# Strange Coca Cola straight side



## Screwtop (Dec 8, 2019)

I found this at a local antique shop that usually doesn't give up much. For $19.95, I think I made a good deal. It's from Lexington Kentucky. I have never seen a marking like the one on the base pictured before. Has anyone ever seen it before? I already have a Lexington Coke, so this one is going to be resold.


----------



## WesternPA-collector (Dec 8, 2019)

I've never seen it either. That's a great pickup!


----------



## Screwtop (Dec 9, 2019)

Could it be Gayner Glass Works, Salem NJ? I saw a description of one of their marks, having a G with an embossed bottle on top. This is a G on my bottle, not a horseshoe, now that I look at it.


----------



## Screwtop (Dec 9, 2019)

Did some more research, and it's not Gayner.


----------



## iggyworf (Dec 9, 2019)

Excellent! But also have never seen that mark before.


----------



## Screwtop (Dec 9, 2019)

iggyworf said:


> Excellent! But also have never seen that mark before.
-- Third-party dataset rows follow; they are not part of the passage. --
/-- 42_decode_msg.md R185: the loop's bound. More fuel than `ceil((msg_length - 20) / 8)`, which is at most
`msg_length / 8`, never changes the result, so the loop ends by itself, error or not, within that many bodies. -/
def Obligations.MessageLoopTerminates : Prop :=
  (∀ (read : Nat → Byte) (bufLen s msgLength fuel : Nat), 20 ≤ msgLength →
    (msgLength - 20 + 7) / 8 ≤ fuel →
    decodeAvpsAt read bufLen s msgLength fuel (s + 20) =
      decodeAvpsAt read bufLen s msgLength ((msgLength - 20 + 7) / 8) (s + 20) ∧
    (msgLength - 20 + 7) / 8 ≤ msgLength / 8) ∧
  (∀ (read : Nat → Byte) (bufLen s n : Nat) (m : Message), decodeMsgAt read bufLen s = .ok m n →
    m.avps.length ≤ (m.scalars.length.toNat - 20 + 7) / 8 ∧ m.avps.length ≤ m.scalars.length.toNat / 8 ∧
    m.avps.length ≤ 2097150)

/-- 42_decode_msg.md R178: the final offset of a Message. -/
def Obligations.MessageFinalOffset : Prop :=
  ∀ (read : Nat → Byte) (bufLen s n : Nat) (m : Message), decodeMsgAt read bufLen s = .ok m n →
    s + m.scalars.length.toNat ≤ n ∧
    n = s + 20 + (m.avps.map fun d => paddedLength d.len.toNat).sum ∧ (n - s) % 4 = 0 ∧ n ≤ bufLen + 3 ∧
    (m.avps = [] → n = s + 20) ∧
    (n = s + m.scalars.length.toNat ↔
      20 + (m.avps.map fun d => paddedLength d.len.toNat).sum = m.scalars.length.toNat)

/-- 42_decode_msg.md R182: entry 0 is the AVP at `s + 20`, entry `i + 1` the AVP that starts where entry `i` ended. -/
def Obligations.MessageEntriesInWireOrder : Prop :=
  ∀ (read : Nat → Byte) (bufLen s n : Nat) (m : Message), decodeMsgAt read bufLen s = .ok m n →
    ∀ (i : Nat) (d : Desc), m.avps[i]? = some d →
      decodeAvpAt read bufLen (s + 20 + ((m.avps.take i).map fun e => paddedLength e.len.toNat).sum) =
        .ok d (s + 20 + ((m.avps.take (i + 1)).map fun e => paddedLength e.len.toNat).sum)

/-- 60_exceptions.md section 3: which record a failing Message names, and that the kind is always Structural. -/
def Obligations.MessageErrorNamesTheRecord : Prop :=
  ∀ (read : Nat → Byte) (bufLen s a : Nat) (k : ErrKind) (c : Cause), decodeMsgAt read bufLen s = .err k c a →
    k = .structural ∧
    (((c = .msgHdrShort ∨ c = .msgLenLtHdr ∨ c = .msgLenGtAvail) ∧ a = s) ∨
     ((c = .avpHdrShort ∨ c = .avpLenLtHdr ∨ c = .avpLenGtAvail) ∧ s + 20 ≤ a ∧
       decodeAvpAt read bufLen a = .err k c a))

/-- 00_scope.md R3: the result of a command is a function of `BUF[0 .. BUF_LEN-1]`, `BUF_LEN` and `OFFSET` as they stand at
accept; no result register, hidden register, table entry or earlier command matters. -/
def Obligations.ResultDependsOnTheInputsOnly : Prop :=
  ∀ (i : Instr) (s s' : State), i = .decodeAvp ∨ i = .decodeMsg →
    Inv s → Inv s' → s.regs.status ≠ .busy → s'.regs.status ≠ .busy → s.turns = [] → s'.turns = [] →
    s.regs.bufLen.toNat ≤ s.bufCap → s'.regs.bufLen.toNat ≤ s'.bufCap →
    s.regs.bufLen = s'.regs.bufLen → s.regs.offset = s'.regs.offset →
    (∀ a, a < s.regs.bufLen.toNat → byteAt s a = byteAt s' a) →
    ∃ (s1 s1' t t' : State) (k : Nat), exec i s = .next s1 ∧ exec i s' = .next s1' ∧
      runSteps k s1 = .next t ∧ runSteps k s1' = .next t' ∧ t.regs.status.isDone = true ∧
      t.regs = t'.regs ∧ t.done = t'.done ∧
      ∀ j, j < t.regs.avpCount.toNat → sparseGet t.avpt j = sparseGet t'.avpt j

/-! The invariant. -/

/-- The invariant holds right after reset, for every legal capacity and whatever the host will do. -/
def Obligations.ResetMeetsInv : Prop :=
  Inv State.reset ∧ ∀ (cap : Nat) (turns : List Turn), cap ≤ Config.bufCapMax → Inv (State.resetWith cap turns)

/-- Every step keeps the invariant: the memories stay in canonical form and in range, `done` follows `STATUS`, the results
are what each state leaves, every entry below the count is a decoded AVP, and the hidden registers hold what each phase
needs. -/
def Obligations.StepKeepsInv : Prop :=
  ∀ s t : State, Inv s → step s = .next t → Inv t

/-- 20_memory.md R66 and 42_decode_msg.md R186: in a state that meets the invariant the parser never reads at or beyond
`BUF_LEN` and the table never overflows: no step faults. -/
def Obligations.NoStepFaults : Prop :=
  ∀ (s : State) (r : Fault), Inv s → step s ≠ .fault r

/-- 60_exceptions.md R271: the block never raises Semantic. -/
def Obligations.ErrKindIsNoneOrStructural : Prop :=
  ∀ s : State, Reachable s →
    (s.regs.err.kind = 0 ∨ s.regs.err.kind = 1) ∧
    s.regs.err.word ∈ [0x00000000, 0x00000101, 0x00000201, 0x00000301, 0x00000401, 0x00000501, (0x00000601 : Word)]

/-- 10_state.md R50: the level of the line `done` at every moment. -/
def Obligations.DoneLineFollowsStatus : Prop :=
  ∀ s : State, Reachable s → (s.done = true ↔ s.regs.status = .doneOk ∨ s.regs.status = .doneErr)

/-- 43_host_commands.md R209: which results are valid when. -/
def Obligations.ResultsValidByState : Prop :=
  ∀ s : State, Reachable s →
    (s.regs.status = .idle ∨ s.regs.status = .busy →
      s.regs.newOffset = 0 ∧ s.regs.err.word = 0 ∧ s.regs.errOffset = 0 ∧ s.regs.avp = Desc.zero ∧
      s.regs.msg = MsgScalars.zero ∧ s.regs.avpCount = 0) ∧
    (s.regs.status = .doneOk →
      s.regs.err.word = 0 ∧ s.regs.errOffset = 0 ∧
      ((s.regs.cmd = 1 ∧ s.regs.msg = MsgScalars.zero ∧ s.regs.avpCount = 0) ∨
       (s.regs.cmd = 2 ∧ s.regs.avp = Desc.zero ∧
        ∀ i, i < s.regs.avpCount.toNat → ∃ d, sparseGet s.avpt i = some d))) ∧
    (s.regs.status = .doneErr →
      s.regs.err.kind = 1 ∧ s.regs.avp = Desc.zero ∧ s.regs.msg = MsgScalars.zero ∧ s.regs.avpCount = 0)
end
I can't find anything like it. No one seems to know.


----------



## Screwtop (Dec 9, 2019)

I notice that is is a really red color compared to my other bottles. I've been doing searches all day, with no luck on the base mark, but I've seen bottles of this color.


----------



## Screwtop (Dec 9, 2019)

http://bottleinfo.historicbottles.com/pdffiles/GrahamGlass.pdf
		


Found it! But this is the exciting part!

"Bill Porter has discovered nine examples – from five states, all in the South – where the mark appeared on the bases of a straight-sided Coke bottles"


----------



## swpender (Dec 30, 2019)

This is from Bill Porter 4th Edition







Sent from my iPhone using Tapatalk


----------



## Screwtop (Dec 30, 2019)

swpender said:


> This is from Bill Porter 4th Edition
> 
> 
> 
> ...




The problem is, every Lexington straight side I've come across does not have this marking on it.


----------



## swpender (Dec 30, 2019)

Certainly isn’t a run-of-the-mill SSC. The article says 9 examples in 5 states. If that is still the number, worst case is 5 of them are Lexington. Probably in the “worthy of email” to oldcokes@aol.com 


Sent from my iPhone using Tapatalk


----------



## Screwtop (Dec 30, 2019)

Definitely not run of the mill. It's been a while, and no answers from anybody I thought would know.


----------



## Patagoniandigger (Jan 17, 2020)

T


Screwtop said:


> View attachment 191665View attachment 191666View attachment 191667
> 
> 
> 
> ...


The bottle embossed on the base is the only  thing upside down. I think. It's a  G to me. By the way. Neat one.


----------



## mayor (Feb 19, 2020)

How much you want for the bottle?  It would look good with my other 200 plus soda bottles!


----------